Within this display I thought we had a player or two who were outstanding. As sure as the sun rises Baptiste was going to be the sponsor’s man of the match because he scored a goal. My vote goes to Brannagan. He was doing everything quicker than everyone else and constantly got himself in space even in a tight game such as this. Mous too deserves special mention. His experience was invaluable as the sickly yellow animal found a way to get the job done. In the second period when we were at our most vulnerable and a couple of Lincoln breakaways looked like they might bring a reward he did what was necessary. That meant taking one for the team when he pulled back Tyler and accepted his booking. Much as Lincoln protested, a yellow card was the right decision from referee Will Finnie. Our captain was not the last man, Dickie had got back too. These incidents are something I don’t like to see, but I do really when it helps my team. It’s all part of the game and the same for both sides who know what the laws say the punishment should be.

Finnie was by no means the worst official we’ve had but his performance was a little mixed. After initially whistling and awarding us an indirect for a back pass he changed his mind. If it had been a knee that played the ball back then he did eventually make the right decision, so well done.

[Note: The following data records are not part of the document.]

/-- Settles O50: the heartbeat taken, and the silence reported, or taken as a stop cause. -/
theorem silenceMonitor : Obligations.SilenceMonitor := by
  refine ⟨fun data be s hw => ?_, fun s hm => ⟨fun ha hp hlt hmode => ?_, exec_silence_early⟩, fun s ha hp hlt hmode => ?_⟩
  · intro bus
    rw [exec_heartbeat data be hw]
    refine ⟨fun h => ?_, fun h => ?_⟩
    · rw [beat_on (c := arrived (windowCycle 0x100 true data be s.chip) s.chip) hw.1 h]
      rfl
    · rw [beat_off (c := arrived (windowCycle 0x100 true data be s.chip) s.chip) h]
      rfl
  · rw [exec_silence ha hp hlt, hmode, if_neg (by simp), silent, hmode, postEvent_running (by exact hm),
      postNotice_running (by exact hm)]
    rfl
  · refine ⟨_, exec_silence ha hp hlt, ?_⟩
    obtain ⟨hts, hstop, hlatch, -, hu, hq, hg⟩ := stopCause_latched (k := .hostSilence) rfl (silent s.chip)
    obtain ⟨hsup, htrk, hgnt, hset, hmon⟩ := silent_frame s.chip
    rw [hmode, if_pos rfl]
    simp [State.ends, hts, hstop, hlatch, hu, hq, hg, hsup, htrk, hgnt, hset, hmon]

end Sys2Proof.Supervision

namespace Sys2Proof.Supervision

open Sys2Proof Sys2Proof.Machine Sys2Proof.Laws Sys2Proof.TapePath

variable {c : Chip}

/-! ## TENSION_UP (R38, R39) -/

theorem exec_tensionUp {s : State} (h : inRun cmdTensionUp s.chip = true) :
    exec .tensionUp s = .next (s.ends (tensionUpStep s.chip)) := by
  simp only [exec, execTensionUp, State.onChip, whenRun, h, if_true]
  rfl

theorem exec_slackDown {s : State} (h : inRun cmdSlackDown s.chip = true) :
    exec .slackDown s = .next (s.ends (slackDownStep s.chip)) := by
  simp only [exec, execSlackDown, State.onChip, whenRun, h, if_true]
  rfl

theorem namedProfile_over {n : Nat} (h : 7 < n) : namedProfile n = none := dif_neg (by omega)

theorem namedProfile_fin (i : Fin 8) : namedProfile i.val = some i := dif_pos i.isLt

theorem tensionUpStep_busy (ht : c.sup.ts = .tensioning ∨ c.sup.ts = .slacking) : tensionUpStep c = reply .busy detailNone c :=
  if_pos ht

theorem tensionUpStep_elsewhere (h₁ : c.sup.ts ≠ .tensioning) (h₂ : c.sup.ts ≠ .slacking) (h₃ : c.sup.ts ≠ .threaded) :
    tensionUpStep c = reply .refused detailNotThreaded c := by
  rw [tensionUpStep, if_neg (not_or.2 ⟨h₁, h₂⟩), if_pos h₃]

section Answers

variable (ht : c.sup.ts = .threaded)

include ht

theorem tensionUpStep_noProfile (h : 7 < c.mbx.byte 0) : tensionUpStep c = reply .refused detailBadProfile c := by
  simp [tensionUpStep, ht, namedProfile_over h]

variable {i : Fin 8} (hi : c.mbx.byte 0 = i.val)

include hi

/-- In THREADED the command is judged by the profile it names (R38). -/
theorem tensionUpStep_named : tensionUpStep c =
    if (c.set.prof i.val).valid = false then reply .refused detailBadProfile c
    else if c.pins.powerFail then reply .refused detailPower c
    else tensionUpNow i (reply .done detailNone c) := by
  simp [tensionUpStep, ht, hi, namedProfile_fin]

theorem tensionUpStep_invalid (h : (c.set.prof i.val).valid = false) :
    tensionUpStep c = reply .refused detailBadProfile c := by
  rw [tensionUpStep_named ht hi, if_pos h]

theorem tensionUpStep_noPower (h : (c.set.prof i.val).valid = true) (hp : c.pins.powerFail = true) :
    tensionUpStep c = reply .refused detailPower c := by
  rw [tensionUpStep_named ht hi, if_neg (by simp [h]), if_pos hp]

theorem tensionUpStep_taken (h : (c.set.prof i.val).valid = true) (hp : c.pins.powerFail = false) :
    tensionUpStep c = tensionUpNow i (reply .done detailNone c) := by
  rw [tensionUpStep_named ht hi, if_neg (by simp [h]), if_neg (by simp [hp])]

end Answers

/-! ### The tension-up accepted (R19, R24, R39) -/

/-- The part with the profile taken, its reply laid out. -/
def profileTaken (i : Fin 8) (c : Chip) : Chip :=
  { c with
    sup := { c.sup with threaded := some i }
    gnt := { c.gnt with threaded := some i }
    mbx := c.replied .done detailNone }

/-- The part that has entered TENSIONING, with the orders of the sequence given. -/
def tensionedUp (i : Fin 8) (c : Chip) : Chip := tensionOrders (enter .tensioning (profileTaken i c))

theorem tensionUpNow_quiet (i : Fin 8) (hp : c.pins.powerFail = false) (hs : c.pins.fltSupply = false)
    (ht : c.pins.fltTup = false) : tensionUpNow i (reply .done detailNone c) = tensionedUp i c := by
  have hpins : (tensionedUp i c).pins = c.pins := (enter_frame .tensioning (profileTaken i c)).2.2.1
  have hstep : tensionUpNow i (reply .done detailNone c) = tripStanding (tensionedUp i c) := rfl
  simp [hstep, tripStanding, hpins, hp, hs, ht]

theorem enter_tensioning_drv (c : Chip) : (enter .tensioning c).drv = c.drv.release c.pinchFull := by
  simp [enter, enterStage, TState.admitsPinch, TState.dropsGrant, Chip.pinchFull]

/-- Where no rule orders the lifters, a command's end leaves them. -/
theorem done_lifters_unasked (h : lifterOrder (markClipped c) = none) : (done c).drv.lifters = c.drv.lifters := by
  have hj : (judged c).drv = c.drv := by
    unfold judged askLifters
    rw [h]
    rfl
  cases hu : c.sup.up
  · rw [done_down hu, (arbitrate_frame _).2.1]
  · rw [done_eq hu, (arbitrate_frame _).2.1, formTorques]
    split <;> simp [retarget_drv, hj]

/-- A reel in TORQUE at no tension is given no torque, where the part listens. -/
theorem done_torque_zero (hu : c.sup.up = true) (hc : c.drv.carry = .none) (hv : (done c).sup.tension.value.1 = 0) (r : Reel)
    (hm : (c.drv.reel r).mode = .torque) : ((done c).drv.reel r).torque = 0 := by
  rw [done_reel hu hc, ReelOut.torqued, if_pos hm]
  exact torqueOf_zero ((torque_basis hu).1 ▸ hv)

/-- The orders of the tension-up in the part that has entered TENSIONING (R39). -/
theorem tensionOrders_drv (c : Chip) : let d := (tensionOrders c).drv
    d.carry = c.drv.carry ∧ d.capRun = c.drv.capRun ∧ d.lifters = .up ∧ d.sup.mode = .torque ∧ d.tup.mode = .torque ∧
    d.sup.engaged = false ∧ d.tup.engaged = false := by
  have hstage := stage_orderBoth { c.drv with lifters := .up } .torque 0 false
  obtain ⟨h₁, h₂, h₃, h₄⟩ := orderBoth_released { c.drv with lifters := .up }
  exact ⟨hstage.carry, hstage.run, hstage.lifters, h₁, h₂, h₃, h₄⟩

/-- The tension-up at the end of its command: the supervisor. -/
theorem tensionUp_sup (i : Fin 8) (c : Chip) : let d := done (tensionedUp i c)
    d.sup.ts = .tensioning ∧ d.sup.threaded = some i ∧ d.sup.settle = some 0 ∧ d.sup.tension = ⟨0, 1, (c.set.prof i.val).park, 0⟩ ∧
    d.sup.latch = c.sup.latch ∧ d.gnt.threaded = some i ∧ d.gnt.request = c.gnt.request ∧ d.mbx = c.replied .done 0 ∧ d.trk = c.trk := by
  have hsup : (tensionedUp i c).sup = (profileTaken i c).sup.entered .tensioning (profileTaken i c).profile :=
    enter_sup_eq (by decide) _
  have hgnt : (tensionedUp i c).gnt = (profileTaken i c).gnt := enter_gnt _ _ (.inr (.inr rfl))
  obtain ⟨-, -, -, -, htrk, -, -, hmbx, -⟩ := enter_frame .tensioning (profileTaken i c)
  dsimp only
  rw [done_sup _ (fun g hg => by simp [tensionGoal, hsup, Supervisor.entered] at hg), hsup, done_gnt, hgnt, done_mbx, done_trk]
  exact ⟨rfl, rfl, rfl, rfl, rfl, rfl, rfl, hmbx, htrk⟩

/-- The tension-up at the end of its command: the stage (R39, R66). -/
theorem tensionUp_drv (i : Fin 8) (hu : c.sup.up = true) (hc : c.drv.carry = .none) :
    let d := (done (tensionedUp i c)).drv
    d.lifters = .up ∧ d.capRun = false ∧ d.sup.mode = .torque ∧ d.tup.mode = .torque ∧ d.sup.torque = 0 ∧ d.tup.torque = 0 ∧
    d.sup.engaged = false ∧ d.tup.engaged = false := by
  obtain ⟨hcar, hrun, hlift, h₁, h₂, h₃, h₄⟩ := tensionOrders_drv (enter .tensioning (profileTaken i c))
  obtain ⟨hrun', -⟩ := release_stage (profileTaken i c).drv (profileTaken i c).pinchFull
  obtain ⟨hcar', -⟩ := release_carry (profileTaken i c).drv (profileTaken i c).pinchFull
  rw [enter_tensioning_drv] at hcar hrun
  have hup : (tensionedUp i c).sup.up = true := by
    show (enter .tensioning (profileTaken i c)).sup.up = true
    simpa [profileTaken] using hu
  have hnone : (tensionedUp i c).drv.carry = .none := hcar.trans (hcar'.trans hc)
  have hts : (tensionedUp i c).sup.ts = .tensioning := (enter_supFrame ..).1
  have hv : (done (tensionedUp i c)).sup.tension.value.1 = 0 := by
    obtain ⟨-, -, -, h, -⟩ := tensionUp_sup i c
    rw [h]
    simp [Ramp.value, rampTime]
  dsimp only
  have hrule : lifterOrder (markClipped (tensionedUp i c)) = none := by
    have hmark : (markClipped (tensionedUp i c)).sup.ts = .tensioning := hts
    rw [lifterOrder, hmark]
  rw [done_lifters_unasked hrule, done_capRun, done_supMode, done_tupMode, done_supEngaged, done_tupEngaged]
  exact ⟨hlift, hrun.trans hrun', h₁, h₂, done_torque_zero hup hnone hv .supply h₁, done_torque_zero hup hnone hv .takeup h₂, h₃, h₄⟩

/-! ## SLACK_DOWN (R42) -/

theorem slackDownStep_held (h : c.sup.ts = .held) : slackDownStep c = enter .slacking (returnPlan (reply .done detailNone c)) :=
  if_pos h

theorem slackDownStep_tensioning (h : c.sup.ts = .tensioning) : slackDownStep c = enter .slacking (reply .done detailNone c) := by
  rw [slackDownStep, if_neg (by simp [h]), if_pos h]

theorem slackDownStep_busy (h₁ : c.sup.ts ≠ .held) (h₂ : c.sup.ts ≠ .tensioning) : slackDownStep c = reply .busy detailNone c := by
  rw [slackDownStep, if_neg h₁, if_neg h₂]

theorem returnPlan_frame (c : Chip) : (returnPlan c).sup = c.sup ∧ (returnPlan c).trk = c.trk ∧ (returnPlan c).set = c.set ∧
    (returnPlan c).mbx = c.mbx := by
  simp [returnPlan]

/-- SLACKING entered, at the end of the command: the grant and the request gone, the rest of the supervisor's word kept. -/
theorem slacking_done (c : Chip) : let d := done (enter .slacking c)
    d.sup.ts = .slacking ∧ d.gnt.active = none ∧ d.gnt.request = none ∧ d.pln = c.pln ∧ d.sup.latch = c.sup.latch ∧
    d.sup.trip = c.sup.trip ∧ d.sup.stop = c.sup.stop ∧ d.sup.threaded = c.sup.threaded ∧ d.mbx = c.mbx ∧ d.trk = c.trk ∧
    d.set = c.set := by
  obtain ⟨hactive, -, hrequest⟩ : GrantsGone c.gnt (enter .slacking c).gnt := by
    rw [enter_gnt_drops rfl, if_neg (by decide)]
    exact enterGrant_gone rfl (by decide) c
  simp [hactive, hrequest]

/-- Settles O54: the refusals of TENSION_UP, the tension-up accepted, and SLACK_DOWN. -/
theorem tensionCommandsTaken : Obligations.TensionCommandsTaken := by
  refine ⟨?_, ?_, ?_⟩
  · intro s hr answers ts n
    refine ⟨fun ht => ?_, fun h₁ h₂ h₃ => ?_, fun ht hbad => ?_, fun ht hn hv hp => ?_⟩
    · rw [exec_tensionUp hr, tensionUpStep_busy ht]
      rfl
    · rw [exec_tensionUp hr, tensionUpStep_elsewhere h₁ h₂ h₃]
      rfl
    · by_cases hn : 7 < n
      · rw [exec_tensionUp hr, tensionUpStep_noProfile ht hn]
        rfl
      · rw [exec_tensionUp hr, tensionUpStep_invalid ht (i := ⟨n, by omega⟩) rfl (hbad.resolve_left hn)]
        rfl
    · rw [exec_tensionUp hr, tensionUpStep_noPower ht (i := ⟨n, by omega⟩) rfl hv hp]
      rfl
  · intro i s hr hm hu ht hi hv hp hfs hft hc
    refine ⟨_, exec_tensionUp hr, ?_⟩
    rw [tensionUpStep_taken ht hi hv hp, tensionUpNow_quiet i hp hfs hft]
    obtain ⟨hts, hthr, hset, hten, hlatch, hgthr, hreq, hmbx, htrk⟩ := tensionUp_sup i s.chip
    obtain ⟨h₁, h₂, h₃, h₄, h₅, h₆, h₇, h₈⟩ := tensionUp_drv i hu hc
    refine ⟨hts, hthr, hgthr, hset, hten, h₁, h₂, h₃, h₄, h₅, h₆, h₇, h₈, hmbx, hlatch,
      hreq, htrk, ?_, rfl⟩
    have hposted := enter_announced (c := profileTaken i s.chip) hm (.inr rfl)
    have hold : (profileTaken i s.chip).sup.ts = .threaded := ht
    rw [hold] at hposted
    simp only [State.ends, done_evt]
    exact hposted
  · intro s hr
    refine ⟨fun ht => ⟨_, exec_slackDown hr, ?_⟩, fun h₁ h₂ => ?_⟩
    · rcases ht with ht | ht
      · rw [slackDownStep_held ht]
        obtain ⟨hts, hact, hreq, hpln, hlatch, htrip, hstop, hthr, hmbx, htrk, hset⟩ :=
          slacking_done (returnPlan (reply .done detailNone s.chip))
        obtain ⟨hsup, htrk', hset', hmbx'⟩ := returnPlan_frame (reply .done detailNone s.chip)
        rw [hsup] at hlatch htrip hstop hthr
        refine ⟨hts, hact, hreq, fun _ => ?_, hlatch, htrip, hstop, hthr, hmbx.trans hmbx', htrk.trans htrk', hset.trans hset', rfl⟩
        simp only [State.ends, hpln]
        exact flushBoth_queued ..
      · rw [slackDownStep_tensioning ht]
        obtain ⟨hts, hact, hreq, -, hlatch, htrip, hstop, hthr, hmbx, htrk, hset⟩ := slacking_done (reply .done detailNone s.chip)
        exact ⟨hts, hact, hreq, fun h => absurd (ht.symm.trans h) (by decide), hlatch, htrip, hstop, hthr, hmbx, htrk, hset, rfl⟩
    · rw [exec_slackDown hr, slackDownStep_busy h₁ h₂]
      rfl

end Sys2Proof.Supervision

namespace Sys2Proof.Supervision

open Sys2Proof Sys2Proof.Machine Sys2Proof.Laws Sys2Proof.TapePath

/-! ## One update of the reference speed (R119) -/

section Move

variable {e : Engine} {v : Int} {a : Nat}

As the game entered its final stages Lincoln players were going down on the slightest of contact and were getting free-kicks which ended up being hit into our box. That was rather concerning. When our guys started trying the same we got diddly squat. In the end this did not matter.

So little time to rest and recover now as we go again on Sunday in one of the least appealing fixtures of the season at the Cherry Red records Stadium for our last match of the decade, a period in which we’ve gone from near the top of the Conference to near the top of the L1. That’s excellent progression in very competitive times whilst being somewhat hamstrung by huge rental and services charges.